◆ Action item: Could you return, exactly as written, only the lines from the one holding "s.addressMap = map" through the final line of the records below?

◆ Provided entries:
/-- RTI from a handler that left the stack as it found it resumes where the interrupt struck, with the flags of then,
and RTI after BRK resumes at the address BRK pushed, where the three stack bytes are plain memory (R238, R239, R205,
R61). -/
def Obligations.RtiUndoesEntry : Prop :=
  ∀ (at_ : Word) (s : State), s.Inv →
    s.isPlain (pushAt s 1) = true → s.isPlain (pushAt s 2) = true → s.isPlain (pushAt s 3) = true →
    (∀ (vector : Word) (b : Bool), vector = 0xFFFA ∨ vector = 0xFFFE →
      ∃ u, exec .rti { interruptEntry vector b s with pc := at_ } = .next u ∧ u.pc = s.pc ∧ u.sp = s.sp ∧
        u.p = { s.p with b := false } ∧ u.a = s.a ∧ u.x = s.x ∧ u.y = s.y) ∧
    (∃ t u, exec .brk s = .next t ∧ exec .rti { t with pc := at_ } = .next u ∧ u.sp = s.sp ∧
      u.p = { s.p with b := false } ∧
      u.pc = (if s.cfg.brkPcPushOffset = 2 then BitVec.ofNat 16 (s.pc.toNat + 1) else s.pc))

/-- The eight branches (R206 to R214): `s.pc` is the address after the branch; PC and the cycles, and nothing else. -/
def Obligations.BranchesFollowTheirFlag : Prop :=
  ∀ (rel op : Byte) (i : Instr) (taken : Bool) (s : State), (op, i, taken) ∈ branchForms rel s.p →
    encode i = [op, rel] ∧
    (taken = true → exec i s = .next
      { s with
        pc := branchTo s.pc rel
        elapsed := s.elapsed + base s op +
          (if s.pc.toNat / 256 = (branchTo s.pc rel).toNat / 256 then 1 else 2) }) ∧
    (taken = false → exec i s = .next { s with elapsed := s.elapsed + base s op })

/-- The fallback Operation (R90): `s.pc` is one past the opcode; PC and the cycles, and nothing else. That its encoding
is the opcode byte alone is log 7. -/
def Obligations.IllegalOpcodeIsInert : Prop :=
  ∀ (op : Byte) (s : State), isIllegal op = true →
    encode (.ill op) = [op] ∧
    exec (.ill op) s = .next
      { s with
        pc := BitVec.ofNat 16 (s.pc.toNat + s.cfg.illegalOperandBytes)
        elapsed := s.elapsed + s.cfg.illegalCycles }

/-! ### The step, interrupts, reset, run state -/

/-- The bytes the bus returns at PC decode to `i`: `ExecuteOne` reads exactly the bytes of `i`, in ascending order,
moves PC past them and runs `i`; and a step with no interrupt due is that, with its outputs started empty (R82, R101,
R240). -/
def Obligations.StepRunsTheDecodedInstruction : Prop :=
  ∀ (s : State) (i : Instr) (rest : List Byte),
    decode [answer s 0 s.pc, answer s 1 (s.pc + 1), answer s 2 (s.pc + 2)] = .ok (i, rest) →
    let n := (encode i).length
    let fetched := (List.range n).map (fun k => readOf s k (s.pc + BitVec.ofNat 16 k))
    executeOne s = exec i { afterEvents fetched s with pc := s.pc + BitVec.ofNat 16 n } ∧
    (s.runState = .running → s.pendingNmi = false → (s.pendingIrq = false ∨ s.p.i = true) →
      step s = exec i
        { s with
          pc := s.pc + BitVec.ofNat 16 n
          elapsed := 0
          bus := fetched
          portEvents := s.portEvents + n })

/-- A step services NMI first, else an unmasked IRQ, at most one of them, and then executes one instruction (R235, R240,
R241). -/
def Obligations.StepServicesAtMostOneInterrupt : Prop :=
  ∀ s : State, s.runState = .running →
    (s.pendingNmi = true →
      step s = executeOne (service .nmi { s with elapsed := 0, bus := [] })) ∧
    (s.pendingNmi = false → s.pendingIrq = true → s.p.i = false →
      step s = executeOne (service .irq { s with elapsed := 0, bus := [] })) ∧
    (s.pendingNmi = false → (s.pendingIrq = false ∨ s.p.i = true) →
      step s = executeOne { s with elapsed := 0, bus := [] })

/-- What a step leaves of the latches: a due interrupt's latch is cleared, a masked or waiting IRQ stays latched, and no
latch is ever set by a step (R32, R233, R235). -/
def Obligations.LatchesClearOnlyWhenServiced : Prop :=
  ∀ s t : State, step s = .next t →
    t.pendingNmi = false ∧ (t.pendingIrq = (s.pendingIrq && (s.pendingNmi || s.p.i)))

/-- A step stops exactly while Halted, with the error value; while Running it always answers a next state (R230, R240,
R252). That the error value is the fault outcome of a step, and no next state, is the model's choice (log 9, DEDUCED).
-/
def Obligations.StepStopsExactlyWhileHalted : Prop :=
  ∀ s : State, (s.runState = .halted → step s = .fault .steppedWhileHalted) ∧
    (s.runState = .running → ∃ t, step s = .next t ∧ t.runState = .running)

/-- No instruction, on any operand, in any state and on any bus, faults or is refused; none touches a latch, the run
state, a parameter or the address map (R230, R32, R33, R52). -/
def Obligations.EveryInstructionCompletes : Prop :=
  ∀ (i : Instr) (s : State), ∃ t, exec i s = .next t ∧ t.pendingNmi = s.pendingNmi ∧ t.pendingIrq = s.pendingIrq ∧
    t.runState = s.runState ∧ t.cfg = s.cfg ∧ t.addressMap = s.addressMap

/-- `reset()` (R272): PC, SP, I, the latches and the run state; two vector reads and no write. The latches, the run
state and what is kept are R272's decisions (D16, D18, D19); that `elapsed` is 0 after it is the model's output field
(log 3). -/
def Obligations.ResetKeepsTheRest : Prop :=
  ∀ s : State, hardwareReset s =
    { s with
      pc := vectorAt s 0 0xFFFC
      sp := s.sp - 3
      p := { s.p with i := true }
      pendingNmi := false
      pendingIrq := false
      runState := .running
      elapsed := 0
      bus := [readOf s 0 0xFFFC, readOf s 1 0xFFFD]
      portEvents := s.portEvents + 2 }

/-- `PowerUp()` (R270) on any bus and parameters, and the P byte it leaves: `returned n a` is what the bus answers when
event number `n` is a read of `a`. -/
def Obligations.PowerUpValues : Prop :=
  ∀ (cfg : Config) (map : List Region) (mem : Memory),
    let returned (n : Nat) (a : Word) : Byte := if plainIn map a then mem.read a.toNat else Config.busAnswer n a
    let s := powerUp cfg map mem
    s.a = 0x00 ∧ s.x = 0x00 ∧ s.y = 0x00 ∧ s.p.toByte = 0x34 ∧ s.sp = 0xFD ∧ s.pendingNmi = false ∧
    s.pendingIrq = false ∧ s.runState = .running ∧ s.pc = word (returned 1 0xFFFD) (returned 0 0xFFFC) ∧ s.mem = mem ∧
    s.addressMap = map ∧ s.cfg = cfg ∧ s.bus = [.read 0xFFFC (returned 0 0xFFFC), .read 0xFFFD (returned 1 0xFFFD)] ∧
    s.portEvents = 2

◆ Result of this exercise:
    s.addressMap = map ∧ s.cfg = cfg ∧ s.bus = [.read 0xFFFC (returned 0 0xFFFC), .read 0xFFFD (returned 1 0xFFFD)] ∧
    s.portEvents = 2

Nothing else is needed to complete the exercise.